I met an 82 year old woman yesterday who has travelled to France from Australia to visit Giverny, the home of Claude Monet.
“I studied fine art as a student” she explained to me, ” and that’s when I fell in love with Monet’s paintings.” When she graduated, she married and settled in England and her greatest wish was to visit Monet’s famous gardens. Her husband didn’t support her love of art, declaring. .
“Why would you travel to another country just to visit a garden?
Now at the age of 82, divorced, with difficulty walking after an accident, and despite living in Australia, this lovely lady had thrown caution to the wind and flown across the world to make her dream come true.
“I knew if I didn’t do it this year, I never would” she said, and I am happy in the knowledge that today she will have a fabulous day.
We might have arrived at 8 in the morning, but Monet got his first view of his future home at Giverny in the early afternoon. He’d left his rented house in Poissy, the creditors at his heels, declaring he would not return until he found a new house for the family to live in.
Imagine passing in front of this great house, and spying from the road an orchard in full spring blossom where the flowers are today, while the pretty nasturtium lined central allée was originally a dark and brooding yew lined pathway. Monet detested the way the trees blocked the light while Alice, his wife, felt that it was a crime to fell a tree. Persuading her to let him remove the lower branches, Monet subsequently lopped the tops much to Alice’s indignation. The denuded trunks soon became the supports for his climbing roses, until rotting away they were replaced by the metal arches we see today.
As the seasons change, so does the garden. Irises and peonies are replaced by poppies and roses, and later by phlox, cosmos and dahlias.
The abundance of flowers is overwhelming, even on rainy days one thinks the sun is shining, such is the colour and cheerfulness of the surroundings.Monet had ten gardeners once he had fully developed the gardens; today there are only 6, and an army of volunteers who classify the deadheading of the flowers “a gros boulot” , a big job! Pissarro’s wife once commented favorably on one of Monet’s irises and Monet subsequently dispatched a cutting of them to her on the next train!
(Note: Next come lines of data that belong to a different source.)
-- ==== Sys2Proof/Machine/Operands.lean ====
section
/-! DEFINITION. Operand assembly of the tokens and the Huffman index arithmetic (rules R13, R95, R105). All fields
are unsigned and zero-extended. -/

namespace Sys2Proof.Machine

/-- `dist = off + 1` (rule R105). -/
def distOf (off : BitVec 13) : Nat := off.toNat + 1

/-- `len = L + 3` of REF.A (rule R105). -/
def lenRefA (l : BitVec 2) : Nat := l.toNat + Config.aLenBase

/-- `len = hi[7:5] + 2` of REF.B (rule R105). -/
def lenRefB (l : BitVec 3) : Nat := l.toNat + Config.bLenBase

/-- `len = N + 10` of REF.C (rule R105). -/
def lenRefC (n : BitVec 4) : Nat := n.toNat + Config.cLenBase

/-- `len = T + 0x1A` of REF.E (rule R105). -/
def lenRefE (t : Byte) : Nat := t.toNat + Config.eLenBase

/-- `run = off + 0x1B` of RUN.D (rule R105). -/
def runOf (off : BitVec 13) : Nat := off.toNat + Config.dRunBase

/-- The stored offset of REF.A, one payload byte (rule R105). -/
def offRefA (o : Byte) : BitVec 13 := o.setWidth 13

/-- `node*2 - 0x200 + bit` (rule R95), for `node >= 0x100`. -/
def htIndex (node : Nat) (bit : Bool) : Nat := node * 2 - Config.htIndexBias + bit.toNat

/-- `HT_NENT(t)` (rule R7): the number of entries the encoder writes after `table_length = t`. -/
def htNent (t : Half) : Nat := if t.toNat < Config.htLeafLimit then 0 else 2 * t.toNat

/-- Entry `i` belongs to the tree with root `root`: `i < 2*(ht_len - 0xFF)` of rule R239, without the subtraction. -/
def isTreeEntry (root i : Nat) : Bool := decide (i + 2 * 0xFF < 2 * root)

end Sys2Proof.Machine
end

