theorem encHfi_execFrame (s : State) : EndsIn id (ExecFrame s) (program .encHfi s) := by
  refine (srcBytes_execFrame s).bind fun src _ _ =>
    (lzEncode_execFrame (encFrame_setDp 0 s).execFrame .mid src).bind fun u _ (hu : ExecFrame s u) => ?_
  have hmid : EndsIn (fun _ => u) (ExecFrame s) (midBytes u 0 u.le.dp) := midBytes_endsIn hu _ _
  exact hmid.bind fun hsrc _ _ => hfEncode_execFrame hu 4 hsrc

/-- The data paths of DECOMPRESS keep the frame. -/
theorem decRaw_execFrame (s : State) : EndsIn id (ExecFrame s) (program .decRaw s) := by
  have hstart : ExecFrame s (setIp s.doff (setHfEn false s)) :=
    (execFrame_setHfEn false s).trans (decFrame_setIp _ _).execFrame
  rw [program]
  split_ifs
  · exact hstart
  · exact EndsIn.bind (st := id) (P := ExecFrame s) ((rawLoop_decFrame _ _).mono fun u hu => hstart.trans hu.execFrame)
      fun u _ hu => ExecFrame.trans hu (execFrame_endDone _ u)

theorem htLoad_execFrame (p : Phase) (s : State) :
    EndsIn id (ExecFrame s) (htLoad (setHfEn true s) >>= fun t => .ok (setPhase p t)) :=
  EndsIn.bind (st := id) (P := ExecFrame s)
    ((htLoad_loadFrame _).mono fun _ hu => (execFrame_setHfEn true s).trans hu.execFrame)
    fun u _ hu => ExecFrame.trans hu (execFrame_setPhase p u)

/-- The tokens keep the frame. -/
theorem copy_execFrame (off : BitVec 13) (len : Nat) (s : State) : EndsIn id (ExecFrame s) (copy off len s) :=
  (copy_decFrame off len s).mono fun _ h => h.execFrame

theorem runD_execFrame (o : BitVec 13) (s : State) : EndsIn id (ExecFrame s) (program (.runD o) s) := by
  rw [program]
  split_ifs
  · exact (decFrame_setTemps _ s).execFrame
  · exact (runLoop_decFrame _ _).mono fun u hu => ((decFrame_setTemps _ s).trans hu).execFrame

/-- Every instruction keeps the frame, however its pseudocode ends. -/
theorem program_execFrame (i : Instr) (s : State) : EndsIn id (ExecFrame s) (program i s) := by
  cases i with
  | decompress => exact decompress_execFrame s
  | compress alg => exact compress_execFrame alg s
  | encRaw => exact encRaw_execFrame s
  | encLz => exact encLz_execFrame s
  | encHfirw => exact encHfirw_execFrame s
  | encHfi => exact encHfi_execFrame s
  | decRaw => exact decRaw_execFrame s
  | decLz =>
    exact ((execFrame_setHfEn false s).trans (decFrame_setIp _ _).execFrame).trans (execFrame_setPhase _ _)
  | decHfirw => exact htLoad_execFrame .hfirwLoop s
  | decHfi => exact htLoad_execFrame .lzLoop s
  | lit v => exact (decFrame_emit v s).execFrame
  | refA l o => exact copy_execFrame _ _ s
  | refB l o => exact copy_execFrame _ _ s
  | refC o n => exact copy_execFrame _ _ s
  | refE o t => exact copy_execFrame _ _ s
  | runD o => exact runD_execFrame o s
  | htLeaf b =>
    exact (execFrame_setNode _ s).trans ((decFrame_emit b _).execFrame.trans (execFrame_setPhase _ _))
  | htNode n =>
    exact ((htStep_endsIn n s).mono fun u hu => hu.execFrame).bind
      fun u _ hu => ExecFrame.trans hu (execFrame_setPhase _ u)
  | htInvalid x => exact ExecFrame.refl s

/-- Every instruction keeps the frame. -/
theorem exec_execFrame {i : Instr} {s t : State} (h : exec i s = .next t) : ExecFrame s t := by
  rcases exec_next_of_endsIn (program_execFrame i s) h with ht | ⟨f, info, u, hu, rfl⟩ | ⟨u, hu, rfl⟩
  · exact ht
  · exact hu.trans (execFrame_takeFault f info u)
  · exact hu.trans (execFrame_endNoMatch u)

/-! ### The loaded table is a ROM (rule R223) -/

/-- HTAB and its registers are the same. -/
def SameTable (s t : State) : Prop := t.htab = s.htab ∧ t.hf.htLen = s.hf.htLen ∧ t.hf.htCnt = s.hf.htCnt

theorem LoopFrame.sameTable {s t : State} (h : LoopFrame s t) : SameTable s t := by
  obtain ⟨hframe, hlen, hcnt⟩ := h
  exact ⟨by rw [hframe], hlen, hcnt⟩

theorem FetchFrame.sameTable {s t : State} (h : FetchFrame s t) : SameTable s t := by
  obtain ⟨hframe, hlen, hcnt, -, -⟩ := h
  exact ⟨by rw [hframe], hlen, hcnt⟩

theorem HfFrame.sameTable {s t : State} (h : HfFrame s t) : SameTable s t := by
  obtain ⟨hframe, hlen, hcnt⟩ := h
  exact ⟨by rw [hframe], hlen, hcnt⟩

/-- Neither a token nor a table word writes the table, however it ends. -/
theorem program_sameTable {i : Instr} (h : i.format = .lzToken ∨ i.format = .htWord) (s : State) :
    EndsIn id (SameTable s) (program i s) := by
  have copied : ∀ off len, EndsIn id (SameTable s) (copy off len s) :=
    fun off len => (copy_decFrame off len s).mono fun _ h => h.1.sameTable
  cases i with
  | lit v => exact ⟨rfl, rfl, rfl⟩
  | refA l o => exact copied _ _
  | refB l o => exact copied _ _
  | refC o n => exact copied _ _
  | refE o t => exact copied _ _
  | runD o =>
    rw [program]
    split_ifs
    · exact ⟨rfl, rfl, rfl⟩
    · exact (runLoop_endsIn _ _).mono fun u hu => hu.sameTable
  | htLeaf b => exact ⟨rfl, rfl, rfl⟩
  | htNode n => exact ((htStep_endsIn n s).mono fun u hu => hu.sameTable).bind fun u _ hu => hu
  | htInvalid x => exact ⟨rfl, rfl, rfl⟩
  | decompress | compress _ | encRaw | encHfirw | encLz | encHfi | decRaw | decHfirw | decLz | decHfi =>
    rcases h with h | h <;> cases h

end Sys2Proof.Machine

namespace Sys2Proof.Safety

open Sys2Proof.Machine

/-- Settles O52: the frame that every instruction keeps. -/
theorem noInstructionWritesIn : Obligations.NoInstructionWritesIn := by
  intro i s t h
  have hframe := exec_execFrame h
  exact ⟨hframe.inMem, hframe.inLenReg, hframe.ctrl, hframe.host⟩

/-- Settles O53: the loops and the fetch keep the table, and so do the ends of a command. -/
theorem tableIsRom : Obligations.TableIsRom := by
  intro s t
  refine ⟨fun i hi h => ?_, fun i h => ((fetchToken_endsIn s).ok h).sameTable⟩
  rcases exec_next_of_endsIn (program_sameTable hi s) h with ht | ⟨f, info, u, hu, rfl⟩ | ⟨u, hu, rfl⟩
  · exact ht
  · exact hu
  · exact hu

/-- Settles O54: what the descent and the fetch leave alone. -/
theorem cursorsAreSeparate : Obligations.CursorsAreSeparate := by
  intro s t
  refine ⟨fun b h => ?descent, fun i hsrc h => ?direct, fun i hsrc h => ?huffman⟩
  case descent =>
    obtain ⟨hframe, -, -⟩ := (hfRdByte_endsIn s).ok h
    rw [show t = _ from hframe]
  case direct =>
    obtain ⟨-, -, -, hhf, -⟩ := (fetchToken_endsIn s).ok h
    exact hhf hsrc
  case huffman =>
    obtain ⟨-, -, -, -, hip⟩ := (fetchToken_endsIn s).ok h
    exact hip hsrc

end Sys2Proof.Safety
end

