-- ==== Sys2Proof/Proofs/Greedy.lean ====
section
/-! PROOFS. The greedy encoder: the tokens LZ.ENCODE writes, what they stand for, and how long their stream is (rules R190
to R206, R264). -/

namespace Sys2Proof.Machine

open Sys2Proof.Safety

/-! ### The length of a stream (rule R96) -/

/-- How many payload bytes an item sequence has. -/
def payloadCount : List Item → Nat
  | [] => 0
  | .control _ :: rest => payloadCount rest
  | .payload _ :: rest => payloadCount rest + 1

/-- How many bits an item sequence takes in its stream, but for the padding of the last flag byte. -/
def itemBits (items : List Item) : Nat := 8 * payloadCount items + (controlBits items).length

theorem payloadCount_append (as bs : List Item) : payloadCount (as ++ bs) = payloadCount as + payloadCount bs := by
  induction as with
  | nil => simp [payloadCount]
  | cons a as ih =>
    cases a with
    | control b => exact ih
    | payload v => rw [List.cons_append, payloadCount, ih, payloadCount]; omega

theorem controlBits_append (as bs : List Item) : controlBits (as ++ bs) = controlBits as ++ controlBits bs := by
  induction as with
  | nil => rfl
  | cons a as ih =>
    cases a with
    | control b => exact congrArg (b :: ·) ih
    | payload v => exact ih

theorem itemBits_append (as bs : List Item) : itemBits (as ++ bs) = itemBits as + itemBits bs := by
  rw [itemBits, payloadCount_append, controlBits_append, List.length_append, itemBits, itemBits]
  omega

/-- The bytes ahead of a cursor: the payload bytes, and a flag byte for every eight control bits beyond those left. -/
theorem layout_length (items : List Item) (r : Nat) :
    (layout items r).length = payloadCount items + ((controlBits items).length - r + 7) / 8 := by
  induction items generalizing r with
  | nil => simp [layout, payloadCount, controlBits]
  | cons i items ih =>
    cases i with
    | payload v =>
      rw [layout, List.length_cons, ih, payloadCount, controlBits]
      omega
    | control b =>
      cases r with
      | zero =>
        rw [layout, List.length_cons, ih, payloadCount, controlBits, List.length_cons]
        omega
      | succ r =>
        rw [layout, ih, payloadCount, controlBits, List.length_cons]
        omega

theorem lzStream_length {ts : List Instr} (h : ∀ t ∈ ts, isToken t = true) :
    (lzStream ts).length = payloadCount (ts.flatMap Instr.items) +
      ((controlBits (ts.flatMap Instr.items)).length + 7) / 8 := by
  have hhead := flatMap_head_control Instr.items ts fun t ht => items_eq_control_cons (isToken_iff.1 (h t ht))
  rw [lzStream, frameItems_start _ hhead, layout_length, Nat.sub_zero]

/-! ### Reference tokens -/

theorem isToken_of_refOperands {t : Instr} {x : BitVec 13 × Nat} (h : refOperands t = some x) : isToken t = true := by
  cases t <;> cases h <;> rfl

/-- A reference takes at most nine bits of the stream for each byte it stands for (rule R206). -/
theorem itemBits_reference {t : Instr} {off : BitVec 13} {len : Nat} (h : refOperands t = some (off, len))
    (hwf : t.wellFormed = true) : itemBits t.items ≤ 9 * len := by
  have hfield : ∀ {w : Nat} (v : BitVec w), payloadCount (fieldItems v) = 0 ∧ (controlBits (fieldItems v)).length = w := by
    intro w v
    have key : ∀ l : List Nat, payloadCount (l.map fun i => .control (v.getLsbD (w - 1 - i))) = 0 ∧
        (controlBits (l.map fun i => .control (v.getLsbD (w - 1 - i)))).length = l.length := by
      intro l
      induction l with
      | nil => exact ⟨rfl, rfl⟩
      | cons i l ih => exact ⟨ih.1, congrArg (· + 1) ih.2⟩
    obtain ⟨hp, hc⟩ := key (List.range w)
    exact ⟨hp, hc.trans List.length_range⟩
  cases t <;> cases h
  case refA l o =>
    obtain ⟨hp, hc⟩ := hfield l
    simp only [Instr.items, itemBits_append]
    simp only [itemBits, payloadCount, controlBits, hp, hc, List.length_cons, List.length_nil]
    omega
  case refB l =>
    have hl : l.toNat ≠ 0 := fun h0 => by
      have : l = 0 := BitVec.eq_of_toNat_eq h0
      simp [Instr.wellFormed, this] at hwf
    simp only [Instr.items, refWordItems, itemBits_append]
    simp only [itemBits, payloadCount, controlBits, List.length_cons, List.length_nil]
    omega
  case refC n =>
    obtain ⟨hp, hc⟩ := hfield n
    simp only [Instr.items, refWordItems, itemBits_append]
    simp only [itemBits, payloadCount, controlBits, hp, hc, List.length_cons, List.length_nil]
    omega
  case refE t =>
    simp only [Instr.items, refWordItems, itemBits_append]
    simp only [itemBits, payloadCount, controlBits, List.length_cons, List.length_nil]
    omega

theorem expandTokens_reference {t : Instr} {off : BitVec 13} {len : Nat} (h : refOperands t = some (off, len))
    (ts : List Instr) (dest : List Byte) :
    expandTokens (t :: ts) dest = (copyBytes (distOf off) len dest).bind (expandTokens ts) := by
  cases t <;> cases h <;> rfl

/-! ### What the greedy tokens stand for (rules R190 to R195, R204) -/

/-- A copy at a matching distance extends a beginning of the source (rule R184). -/
theorem copyBytes_prefix {src : List Byte} {d p : Nat} (len : Nat) (hd : 1 ≤ d) (hdp : d ≤ p)
    (hm : ∀ i, i < len → p + i < src.length ∧ src[p + i]? = src[p + i - d]?) :
    copyBytes d len (src.take p) = some (src.take (p + len)) := by
  induction len generalizing p with
  | zero => rfl
  | succ n ih =>
    obtain ⟨hlt, heq⟩ := hm 0 (Nat.succ_pos n)
    rw [Nat.add_zero] at hlt heq
    have hlen : (src.take p).length = p := by rw [List.length_take]; omega
    have hbyte : (src.take p)[p - d]? = some src[p] := by
      rw [List.getElem?_take, if_pos (by omega), ← heq, List.getElem?_eq_getElem hlt]
    have hnext : src.take p ++ [src[p]] = src.take (p + 1) := List.take_concat_get' src p hlt
    rw [copyBytes, if_neg (by rw [hlen]; omega), hlen, hbyte]
    simp only
    rw [hnext, ih (by omega) fun i hi => ?_]
    · congr 2
      omega
    · have := hm (i + 1) (by omega)
      rw [← Nat.add_assoc, Nat.add_right_comm] at this
      exact this

/-- The chunks of a match extend a beginning of the source by their total. -/
theorem expandTokens_chunks {src : List Byte} {d : Nat} (hd : 1 ≤ d) (hwin : d ≤ 8192) {ls : List Nat} {cs : List Instr}
    (hc : List.Forall₂ (NarrowestCase (d - 1)) ls cs) {p : Nat} (hdp : d ≤ p)
    (hm : ∀ i, i < ls.sum → p + i < src.length ∧ src[p + i]? = src[p + i - d]?) (ts : List Instr) :
    expandTokens (cs ++ ts) (src.take p) = expandTokens ts (src.take (p + ls.sum)) := by
  induction hc generalizing p with
  | nil => rfl
  | @cons l c ls cs hcase _ ih =>
    obtain ⟨-, hop, -⟩ := hcase
    have hdist : distOf (BitVec.ofNat 13 (d - 1)) = d := by
      rw [distOf, ofNat_toNat_of_lt (by omega)]
      omega
    rw [List.sum_cons] at hm ⊢
    rw [List.cons_append, expandTokens_reference hop, hdist, copyBytes_prefix l hd hdp fun i hi => hm i (by omega),
      Option.bind_some, ih (by omega) fun i hi => ?_, Nat.add_assoc]
    have := hm (l + i) (by omega)
    rwa [← Nat.add_assoc] at this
At the age of 50, 7 years after moving into the house, Monet started to create the water garden. Today there is only one gardener allocated to tend to it, and much of it is done by boat. Most of his activity is tending to the water lilies which are a great delicacy for the Muskrat.He has to ensure that the lilies grow in nice circular rafts, just as Monet liked them.
After Monet’s death the garden fell into disrepair and had to be largely recreated. Alice had insisted that he write to her everyday when he was away painting. From his letters, his gardening instructions gave the restoration team a good idea of the type and position of the original flowers, and other little notebooks and seed order books held the rest of the clues.
Today the garden is a masterpiece. A living work of art, just as Monet wanted; his largest canvass.
“Gardening was something I learnt from my youth when I was unhappy, I perhaps owe becoming a painter to flowers” said Monet.
Not surprising then that the lovely 82 year old I met yesterday was so keen to go and visit it.
I truly hope it is everything she hoped it would be – and more!